> DATA FOR REVIEW
Content starts

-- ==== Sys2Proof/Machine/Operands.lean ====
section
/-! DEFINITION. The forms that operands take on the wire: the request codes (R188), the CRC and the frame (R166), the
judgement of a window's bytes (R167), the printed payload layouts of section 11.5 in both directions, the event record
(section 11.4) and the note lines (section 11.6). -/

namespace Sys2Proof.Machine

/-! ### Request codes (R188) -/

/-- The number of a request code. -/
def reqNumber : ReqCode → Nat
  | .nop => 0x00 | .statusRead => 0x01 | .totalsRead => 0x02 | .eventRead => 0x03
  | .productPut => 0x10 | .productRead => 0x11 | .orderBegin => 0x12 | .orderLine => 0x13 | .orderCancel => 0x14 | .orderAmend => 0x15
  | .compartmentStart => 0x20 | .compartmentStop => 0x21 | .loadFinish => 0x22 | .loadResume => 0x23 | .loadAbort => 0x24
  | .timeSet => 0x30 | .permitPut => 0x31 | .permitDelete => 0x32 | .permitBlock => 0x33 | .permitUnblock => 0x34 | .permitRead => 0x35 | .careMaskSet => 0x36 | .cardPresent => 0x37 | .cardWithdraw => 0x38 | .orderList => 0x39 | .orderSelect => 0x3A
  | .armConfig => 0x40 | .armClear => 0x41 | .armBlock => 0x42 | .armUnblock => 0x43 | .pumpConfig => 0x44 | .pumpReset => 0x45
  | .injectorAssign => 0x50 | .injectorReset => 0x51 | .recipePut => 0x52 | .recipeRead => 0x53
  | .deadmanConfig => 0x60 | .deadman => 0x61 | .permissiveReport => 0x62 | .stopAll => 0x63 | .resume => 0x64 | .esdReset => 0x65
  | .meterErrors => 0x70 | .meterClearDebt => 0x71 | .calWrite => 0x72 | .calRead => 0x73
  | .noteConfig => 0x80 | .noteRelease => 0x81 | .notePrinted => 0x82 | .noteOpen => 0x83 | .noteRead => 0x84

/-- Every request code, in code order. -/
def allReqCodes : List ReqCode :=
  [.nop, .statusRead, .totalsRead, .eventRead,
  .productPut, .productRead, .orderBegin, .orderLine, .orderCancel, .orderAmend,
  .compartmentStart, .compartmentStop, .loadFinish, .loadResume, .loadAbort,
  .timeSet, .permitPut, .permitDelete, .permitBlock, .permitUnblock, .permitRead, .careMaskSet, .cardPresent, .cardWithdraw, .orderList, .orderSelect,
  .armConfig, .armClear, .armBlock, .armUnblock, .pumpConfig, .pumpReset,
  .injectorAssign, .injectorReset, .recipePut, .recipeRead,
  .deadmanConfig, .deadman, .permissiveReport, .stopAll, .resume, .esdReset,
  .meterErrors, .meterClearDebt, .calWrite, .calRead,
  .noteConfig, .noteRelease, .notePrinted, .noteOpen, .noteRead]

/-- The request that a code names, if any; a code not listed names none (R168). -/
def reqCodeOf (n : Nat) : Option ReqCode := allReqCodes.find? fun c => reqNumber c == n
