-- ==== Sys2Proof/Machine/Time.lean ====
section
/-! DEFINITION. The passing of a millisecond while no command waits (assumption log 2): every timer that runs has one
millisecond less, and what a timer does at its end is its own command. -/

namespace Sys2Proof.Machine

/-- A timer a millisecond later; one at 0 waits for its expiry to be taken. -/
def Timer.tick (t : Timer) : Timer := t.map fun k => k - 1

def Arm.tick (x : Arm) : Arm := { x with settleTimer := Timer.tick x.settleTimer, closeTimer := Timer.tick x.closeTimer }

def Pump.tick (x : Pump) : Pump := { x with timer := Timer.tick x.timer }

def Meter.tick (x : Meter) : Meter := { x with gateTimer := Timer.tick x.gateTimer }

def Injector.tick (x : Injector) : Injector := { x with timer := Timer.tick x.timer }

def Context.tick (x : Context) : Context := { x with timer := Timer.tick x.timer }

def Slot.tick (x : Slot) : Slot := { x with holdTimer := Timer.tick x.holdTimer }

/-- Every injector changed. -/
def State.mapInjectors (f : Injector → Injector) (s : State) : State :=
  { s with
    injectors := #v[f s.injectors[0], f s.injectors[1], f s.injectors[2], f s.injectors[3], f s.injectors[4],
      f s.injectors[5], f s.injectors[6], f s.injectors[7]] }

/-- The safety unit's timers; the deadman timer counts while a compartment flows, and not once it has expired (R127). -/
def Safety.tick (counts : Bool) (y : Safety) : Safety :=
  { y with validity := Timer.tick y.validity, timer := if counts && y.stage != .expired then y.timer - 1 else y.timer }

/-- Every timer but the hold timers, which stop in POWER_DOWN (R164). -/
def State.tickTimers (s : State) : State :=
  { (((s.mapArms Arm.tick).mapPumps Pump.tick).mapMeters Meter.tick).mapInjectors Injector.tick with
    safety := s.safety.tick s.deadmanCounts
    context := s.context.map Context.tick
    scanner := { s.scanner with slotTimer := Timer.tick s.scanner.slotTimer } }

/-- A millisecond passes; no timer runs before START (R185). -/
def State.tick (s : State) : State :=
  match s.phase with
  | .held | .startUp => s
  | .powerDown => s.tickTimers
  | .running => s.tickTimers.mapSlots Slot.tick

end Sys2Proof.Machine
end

Content ends

> YOUR TASK
Every record shown above should be given back exactly.

> EXERCISE SOLUTION
-- ==== Sys2Proof/Machine/Operands.lean ====
section
/-! DEFINITION. The forms that operands take on the wire: the request codes (R188), the CRC and the frame (R166), the
judgement of a window's bytes (R167), the printed payload layouts of section 11.5 in both directions, the event record
(section 11.4) and the note lines (section 11.6). -/

namespace Sys2Proof.Machine

/-! ### Request codes (R188) -/

/-- The number of a request code. -/
def reqNumber : ReqCode → Nat
  | .nop => 0x00 | .statusRead => 0x01 | .totalsRead => 0x02 | .eventRead => 0x03
  | .productPut => 0x10 | .productRead => 0x11 | .orderBegin => 0x12 | .orderLine => 0x13 | .orderCancel => 0x14 | .orderAmend => 0x15
  | .compartmentStart => 0x20 | .compartmentStop => 0x21 | .loadFinish => 0x22 | .loadResume => 0x23 | .loadAbort => 0x24
  | .timeSet => 0x30 | .permitPut => 0x31 | .permitDelete => 0x32 | .permitBlock => 0x33 | .permitUnblock => 0x34 | .permitRead => 0x35 | .careMaskSet => 0x36 | .cardPresent => 0x37 | .cardWithdraw => 0x38 | .orderList => 0x39 | .orderSelect => 0x3A
  | .armConfig => 0x40 | .armClear => 0x41 | .armBlock => 0x42 | .armUnblock => 0x43 | .pumpConfig => 0x44 | .pumpReset => 0x45
  | .injectorAssign => 0x50 | .injectorReset => 0x51 | .recipePut => 0x52 | .recipeRead => 0x53
  | .deadmanConfig => 0x60 | .deadman => 0x61 | .permissiveReport => 0x62 | .stopAll => 0x63 | .resume => 0x64 | .esdReset => 0x65
  | .meterErrors => 0x70 | .meterClearDebt => 0x71 | .calWrite => 0x72 | .calRead => 0x73
  | .noteConfig => 0x80 | .noteRelease => 0x81 | .notePrinted => 0x82 | .noteOpen => 0x83 | .noteRead => 0x84

/-- Every request code, in code order. -/
def allReqCodes : List ReqCode :=
  [.nop, .statusRead, .totalsRead, .eventRead,
  .productPut, .productRead, .orderBegin, .orderLine, .orderCancel, .orderAmend,
  .compartmentStart, .compartmentStop, .loadFinish, .loadResume, .loadAbort,
  .timeSet, .permitPut, .permitDelete, .permitBlock, .permitUnblock, .permitRead, .careMaskSet, .cardPresent, .cardWithdraw, .orderList, .orderSelect,
  .armConfig, .armClear, .armBlock, .armUnblock, .pumpConfig, .pumpReset,
  .injectorAssign, .injectorReset, .recipePut, .recipeRead,
  .deadmanConfig, .deadman, .permissiveReport, .stopAll, .resume, .esdReset,
  .meterErrors, .meterClearDebt, .calWrite, .calRead,
  .noteConfig, .noteRelease, .notePrinted, .noteOpen, .noteRead]

/-- The request that a code names, if any; a code not listed names none (R168). -/
def reqCodeOf (n : Nat) : Option ReqCode := allReqCodes.find? fun c => reqNumber c == n
-- ==== Sys2Proof/Machine/Time.lean ====
section
/-! DEFINITION. The passing of a millisecond while no command waits (assumption log 2): every timer that runs has one
millisecond less, and what a timer does at its end is its own command. -/

namespace Sys2Proof.Machine

/-- A timer a millisecond later; one at 0 waits for its expiry to be taken. -/
def Timer.tick (t : Timer) : Timer := t.map fun k => k - 1

def Arm.tick (x : Arm) : Arm := { x with settleTimer := Timer.tick x.settleTimer, closeTimer := Timer.tick x.closeTimer }

def Pump.tick (x : Pump) : Pump := { x with timer := Timer.tick x.timer }

def Meter.tick (x : Meter) : Meter := { x with gateTimer := Timer.tick x.gateTimer }

def Injector.tick (x : Injector) : Injector := { x with timer := Timer.tick x.timer }

def Context.tick (x : Context) : Context := { x with timer := Timer.tick x.timer }

def Slot.tick (x : Slot) : Slot := { x with holdTimer := Timer.tick x.holdTimer }

/-- Every injector changed. -/
def State.mapInjectors (f : Injector → Injector) (s : State) : State :=
  { s with
    injectors := #v[f s.injectors[0], f s.injectors[1], f s.injectors[2], f s.injectors[3], f s.injectors[4],
      f s.injectors[5], f s.injectors[6], f s.injectors[7]] }

/-- The safety unit's timers; the deadman timer counts while a compartment flows, and not once it has expired (R127). -/
def Safety.tick (counts : Bool) (y : Safety) : Safety :=
  { y with validity := Timer.tick y.validity, timer := if counts && y.stage != .expired then y.timer - 1 else y.timer }

/-- Every timer but the hold timers, which stop in POWER_DOWN (R164). -/
def State.tickTimers (s : State) : State :=
  { (((s.mapArms Arm.tick).mapPumps Pump.tick).mapMeters Meter.tick).mapInjectors Injector.tick with
    safety := s.safety.tick s.deadmanCounts
    context := s.context.map Context.tick
    scanner := { s.scanner with slotTimer := Timer.tick s.scanner.slotTimer } }

/-- A millisecond passes; no timer runs before START (R185). -/
def State.tick (s : State) : State :=
  match s.phase with
  | .held | .startUp => s
  | .powerDown => s.tickTimers
  | .running => s.tickTimers.mapSlots Slot.tick

end Sys2Proof.Machine
end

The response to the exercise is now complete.